When we used to visit my grandparents in Witsands, Western Cape, during the September holidays my grandmother Thomasina would take out a carving knife on Sunday mornings and go down to the chicken run. In those days Witsands was a small traditional fishing village on the Breede River. The chicken run had a huge open space in front of it that looked across to an old “BP” double-decker bus that someone had converted into a holiday home. Anyway, my grandmother would select a chicken from the chicken “hok”, tuck it under her arm and cut its head off. She would place the wildly fluttering bird on the ground and it would run with its head off, blood spurting through its neck around the open piece of gravel yard until it keeled over and died. My grandmother had beautiful blue eyes and when she was in this mischievous mood to scare us “city boys” she would chuckle loudly at our horror of seeing the whole gruesome episode.
I have very fond memories of my grandmother Thomasina but not such positive thoughts when it comes to the creative experts and consultants who peddle their magic snake oil about creativity and innovation. They stuff your head with such nonsense that you feel like chopping your head off and rather running wild to your death like that chicken who’d eventually make it into the Sunday pot roast.
You know what I mean, all that constant babble about thinking outside the box. Management consultants latched onto this concept after they found research done by JP Guildford, a psychologist, in the early 1970s who conducted a study of creativity. He challenged people to connect all nine dots (arranged in a square) using just four straight lines without lifting their pens from the page. From then on the phrase “thinking outside the box” ignited a firestorm in management consulting, psychology, engineering, creative arts, marketing, sales and personal development. Just because you can solve this puzzle doesn’t mean that you will be able to use it to come up with new ideas, concepts and insights.
In the past few years there has been a small amount of interest in so-called “thinking inside the box”. Articles have been written on it in serious business magazines and a book delves into the topic. Basically, what thinking inside the box means is that you create or come up with ideas within constraints, which more closely resembles the constraints or confines that we are presented with in everyday reality. Some people found that wild unstructured, unbounded brainstorming sessions don’t always produce practical ideas.
Now, can you believe it, the creative gurus and consultants believe that by asking questions that create constraints to your problem you are creating “new boxes” to think inside? The questions might go something like this: For an open brainstorming session you may ask, “What new product or service can we come up with to better satisfy our customers?” But if you want to create a “new box”, you may ask a question such as, “What is the biggest problem or difficulty that people have with the products or services that they are buying and wish that they could have something that better solves their problem?”

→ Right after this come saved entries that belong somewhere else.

-- ==== Sys2Proof/Certificates/Slice0/Obligations.lean ====
section
/-!
DEFINITION. Certificates/Slice0/Obligations.lean: the statements of this model for the provers.
-/
namespace Sys2Proof.Machine
open Sys2Proof

end Sys2Proof.Machine

open Sys2Proof Sys2Proof.Machine

/-- One step runs the command at the front of the queue, an idle one is a tick: the model's own form of a block, log entries 5 and 7 (01_architecture.md, R614, notes/assumptions/5.md, notes/assumptions/7.md) -/
def Obligations.AStepRunsTheFrontCommandOrLetsTheCrystalTick : Prop :=
  (∀ (s : State) (c : Instr),
      step { s with pending := c :: s.pending } = exec c s) ∧
  (∀ (s : State), s.pending = [] → s.cs.bg = [] → (∀ n < 4, s.coreState n ≠ 2) →
      ∃ t, step s = .next t ∧ t.clk = s.clk + 40 ∧ t.stampTime = (s.stampTime + 40) % 2 ^ 64 ∧
        RegsBut [REC_TIME] s t ∧ t = { s with csr := t.csr, clk := t.clk })

/-- A write of a register with no rule of its own stores RW and RWS bits, clears W1C bits written as 1, and changes nothing else (R12, R14, R16, R17) -/
def Obligations.APlainRegisterWriteStoresItsFieldsByAccessCode : Prop :=
  (∀ (s : State) (a : Agent) (addr : BitVec 32) (wide : Bool) (v : Word64) (env : BusEnv) (i : Nat) (d : RegDef) (k b : Nat),
      s.reach a true wide addr.toNat = .reg i d k b → d.name ∉ ownRule → 0x100 ≤ d.off → 
      ∃ t, exec (.ctrlRegWrite a addr wide v env) s = .next t ∧ t.rdW (regKey a i d k) =
          (let m : Word64 := if wide then BitVec.ofNat 64 (2 ^ 64 - 1) else BitVec.ofNat 64 (2 ^ (8 * b) * (2 ^ 32 - 1))
           let x : Word64 := if wide then v else BitVec.ofNat 64 (2 ^ (8 * b) * (v.toNat % 2 ^ 32))
           let rw := BitVec.ofNat 64 d.rw &&& m
           (s.rdW (regKey a i d k) &&& ~~~ rw ||| (x &&& rw)) &&& ~~~ (x &&& BitVec.ofNat 64 d.w1c)) ∧
        RegsBut [regKey a i d k] s t ∧ t = { s with csr := t.csr, shadow := s.shadow.filter fun h => h.a != a })

/-- An access that no register takes reads zero or is ignored, and leaves one BAD_ACCESS record and the fault bit of its window (R16, R38, R39, R42, R599, R615) -/
def Obligations.AccessesTurnedAwayReadZeroWriteNothingAndAreRecorded : Prop :=
  (∀ (s : State) (a : Agent) (addr : BitVec 32) (wide : Bool) (v : Word64) (env : BusEnv) (r : Nat),
      s.reach a true wide addr.toNat = .bad r → s.rcd.queue.length < 128 → 
      ∃ t, exec (.ctrlRegWrite a addr wide v env) s = .next t ∧ t.rcd.queue = s.rcd.queue ++ [badRec s a true wide r addr.toNat v] ∧
        RegsBut (fltKeys (badWin addr.toNat) ++ recKeys) s t ∧ t = { s with csr := t.csr, rcd := t.rcd, shadow := s.shadow.filter fun h => h.a != a }) ∧
  (∀ (s : State) (a : Agent) (wr : Bool) (addr : BitVec 32) (wide : Bool) (v : Word64),
      s.reach a wr wide addr.toNat = .bad 2 → s.rcd.queue.length < 128 → 
      ∃ t, exec (.unassignedAccess a wr addr wide v) s = .next t ∧ t.rcd.queue = s.rcd.queue ++ [badRec s a wr wide 2 addr.toNat (if wr then v else 0)] ∧ t.out = (if wr then s.out else .ctrl a 0 :: s.out) ∧ t.shadow = s.shadow.filter (fun h => h.a != a) ∧
        RegsBut (fltKeys (badWin addr.toNat) ++ recKeys) s t ∧ t = { s with csr := t.csr, rcd := t.rcd, out := t.out, shadow := t.shadow }) ∧
  (∀ (s : State) (a : Agent) (wr : Bool) (addr : BitVec 32) (wide : Bool) (v : Word64),
      s.reach a wr wide addr.toNat = .bad 4 → s.rcd.queue.length < 128 → 
      ∃ t, exec (.poweredOffWindowAccess a wr addr wide v) s = .next t ∧ t.rcd.queue = s.rcd.queue ++ [badRec s a wr wide 4 addr.toNat (if wr then v else 0)] ∧ t.out = (if wr then s.out else .ctrl a 0 :: s.out) ∧ t.shadow = s.shadow.filter (fun h => h.a != a) ∧
        RegsBut (fltKeys (badWin addr.toNat) ++ recKeys) s t ∧ t = { s with csr := t.csr, rcd := t.rcd, out := t.out, shadow := t.shadow }) ∧
  (∀ (s : State) (wr : Bool) (addr : BitVec 32) (wide : Bool) (v : Word64),
      s.reach .sb wr wide addr.toNat = .bad 3 → s.rcd.queue.length < 128 → 
      ∃ t, exec (.sidebandWindowDenied wr addr wide v) s = .next t ∧ t.rcd.queue = s.rcd.queue ++ [badRec s .sb wr wide 3 addr.toNat (if wr then v else 0)] ∧ t.out = (if wr then s.out else .ctrl .sb 0 :: s.out) ∧ t.shadow = s.shadow.filter (fun h => h.a != .sb) ∧
        RegsBut (fltKeys (badWin addr.toNat) ++ recKeys) s t ∧ t = { s with csr := t.csr, rcd := t.rcd, out := t.out, shadow := t.shadow }) ∧
  (∀ (s : State) (a : Agent) (wr : Bool) (addr : BitVec 32) (size : AccSize) (v : Word64),
      s.badWidth a wr addr.toNat size = true → s.rcd.queue.length < 128 → 
      ∃ t, exec (.badWidthAccess a wr addr size v) s = .next t ∧ t.rcd.queue = s.rcd.queue ++ [badRec s a wr (size == .b8) 1 addr.toNat (if wr then v else 0)] ∧ t.out = (if wr then s.out else .ctrl a 0 :: s.out) ∧ t.shadow = s.shadow.filter (fun h => h.a != a) ∧
        RegsBut (fltKeys (badWin addr.toNat) ++ recKeys) s t ∧ t = { s with csr := t.csr, rcd := t.rcd, out := t.out, shadow := t.shadow }) ∧
  (∀ (s : State) (a : Agent) (wr : Bool) (addr : BitVec 32) (v : Word64),
      s.rcd.queue.length < 128 → 
      ∃ t, exec (.badWidthAccess a wr addr .b2 v) s = .next t ∧ t.rcd.queue = s.rcd.queue ++ [badRec s a wr false 1 addr.toNat (if wr then v else 0)] ∧ t.bitOf (FLT_STS_CAUSE (badWin addr.toNat)) 0 = true)

/-- A 32-bit read of the low half latches the high half for the requester; its next read of the high half returns the latched half (R17) -/
def Obligations.HalvesOfA64BitRegisterAreReadThroughTheShadow : Prop :=
  (∀ (s : State) (a : Agent) (addr : BitVec 32) (i : Nat) (d : RegDef) (k : Nat),
      s.reach a false false addr.toNat = .reg i d k 0 → d.w64 = true → 
      ∃ t, exec (.lowHalfRead a addr) s = .next t ∧ t.out = .ctrl a (BitVec.ofNat 64 (s.liveReg i d k (regKey a i d k) % 2 ^ 32)) :: s.out ∧ t.shadow = ⟨a, addr.toNat, s.liveReg i d k (regKey a i d k) / 2 ^ 32⟩ :: s.shadow.filter (fun h => h.a != a) ∧
        t = { s with out := t.out, shadow := t.shadow }) ∧
  (∀ (s : State) (a : Agent) (addr : BitVec 32) (i : Nat) (d : RegDef) (k : Nat) (h : Shadow),
      s.reach a false false addr.toNat = .reg i d k 4 → d.w64 = true → (s.shadow.find? fun h => h.a == a && h.addr + 4 == addr.toNat) = some h → 
      ∃ t, exec (.highHalfRead a addr) s = .next t ∧ t.out = .ctrl a (BitVec.ofNat 64 h.hi) :: s.out ∧ t.shadow = s.shadow.filter (fun h => h.a != a) ∧
        t = { s with out := t.out, shadow := t.shadow }) ∧
  (∀ (s : State) (a : Agent) (addr : BitVec 32) (i : Nat) (d : RegDef) (k : Nat),
      s.reach a false false addr.toNat = .reg i d k 4 → d.w64 = true → (s.shadow.find? fun h => h.a == a && h.addr + 4 == addr.toNat) = none → 
      ∃ t, exec (.highHalfRead a addr) s = .next t ∧ t.out = .ctrl a (BitVec.ofNat 64 (s.liveReg i d k (regKey a i d k) / 2 ^ 32)) :: s.out ∧ t.shadow = s.shadow.filter (fun h => h.a != a) ∧
        t = { s with out := t.out, shadow := t.shadow })

/-- Sideband writes and reads act as one control-space access each, with PEC and status as R656 says (R655, R656, R657) -/
def Obligations.SidebandTransfersPerformOneControlSpaceAccess : Prop :=
  (∀ (s : State) (addr : BitVec 32) (v : BitVec 32) (env : BusEnv),
      s.sbUp = true → 
      exec (.sbWrite32 true addr v env) s = .next (s.ctrlWrite .sb addr.toNat false (v.setWidth 64) env)) ∧
  (∀ (s : State) (addr : BitVec 32) (v : Word64) (env : BusEnv),
      s.sbUp = true → 
      exec (.sbWrite64 true addr v env) s = .next (s.ctrlWrite .sb addr.toNat true v env)) ∧
  (∀ (s : State) (addr : BitVec 32) (v : BitVec 32) (env : BusEnv),
      s.sbUp = true → 
      exec (.sbWrite32 false addr v env) s = .next ({ s with out := .sbNack :: s.out })) ∧
  (∀ (s : State) (addr : BitVec 32) (v : Word64) (env : BusEnv),
      s.sbUp = true → 
      exec (.sbWrite64 false addr v env) s = .next ({ s with out := .sbNack :: s.out })) ∧
  (∀ (s : State) (addr : BitVec 32),
      s.sbUp = true → 
      ∃ t, exec (.sbRead32 (some addr) true true) s = .next t ∧ t.pw.sbRead = none ∧
        t.out = (let x := ({ s with pw := { s.pw with sbRead := none } } : State).ctrlRead .sb addr.toNat false
                 .sb (if x.2.2 then 0 else 2) (leBytes x.2.1 4) :: x.1.out)) ∧
  (∀ (s : State) (addr : BitVec 32),
      s.sbUp = true → 
      ∃ t, exec (.sbRead64 (some addr) true true) s = .next t ∧ t.pw.sbRead = none ∧
        t.out = (let x := ({ s with pw := { s.pw with sbRead := none } } : State).ctrlRead .sb addr.toNat true
                 .sb (if x.2.2 then 0 else 2) (leBytes x.2.1 8) :: x.1.out)) ∧
  (∀ (s : State),
      s.sbUp = true → s.pw.sbRead = none → 
      ∃ t, exec (.sbRead32 none true true) s = .next t ∧ t.out = .sb 3 [0, 0, 0, 0] :: s.out ∧
        t = { s with out := t.out }) ∧
  (∀ (s : State) (addr : BitVec 7),
      s.sbUp = true → 
      exec (.i3cDynamicAddress addr) s = .next ({ s with pw := { s.pw with i3c := some addr.toNat } })) ∧
  (∀ (s : State),
      s.sbUp = true → 
      exec .i3cRstdaa s = .next ({ s with pw := { s.pw with i3c := none } })) ∧
  (∀ (s : State),
      s.pw.sbRead.isSome = true → 
      exec .smbusSclTimeout s = .next ({ s with pw := { s.pw with sbRead := none } })) ∧
  (∀ (s : State),
      s.sbUp = true → s.pw.i3c = none → s.mbxAlert = true → 
      exec .alertResponse s = .next ({ s with out := .sbAra (0x58 + s.pw.strap) :: s.out }))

There’s nothing wrong with this type of incremental innovation but whether it leads to real “breakthroughs” is debatable. The problem with concepts like this is that they are not based on scientific research but really on empirical or sometimes even anecdotal experience. What a lot of these consultants get trapped in is thinking that innovation is something that can be reduced to a formula, turned into a formal structured process or be simplified into fixed rules. Nor can they just copy or imitate the methods of another company and expect fixed results.
They may not like this but what about all the people out there who come up with “brilliant” ideas using none of this “thinking outside the box” or “thinking inside the box” thinking to come up with ideas that become real winners in the marketplace? Just think about the GoPro camera, swimwear for women that stays on their bodies while surfing, or the seed-on-a-reel (invented by a young South African) new products.
Use whatever method you think will help you to generate new ideas or that may have worked for you in the past. Observation, questions, listening, visiting trade shows and shopping centres and talking to real-life customers can be just as effective as any pie-in-the-sky theories about creativity. Real people, sometimes three or four times removed from the “talking heads” in books, magazine articles, podcasts and YouTube videos, will show you that real simple approaches are just as effective or even more so.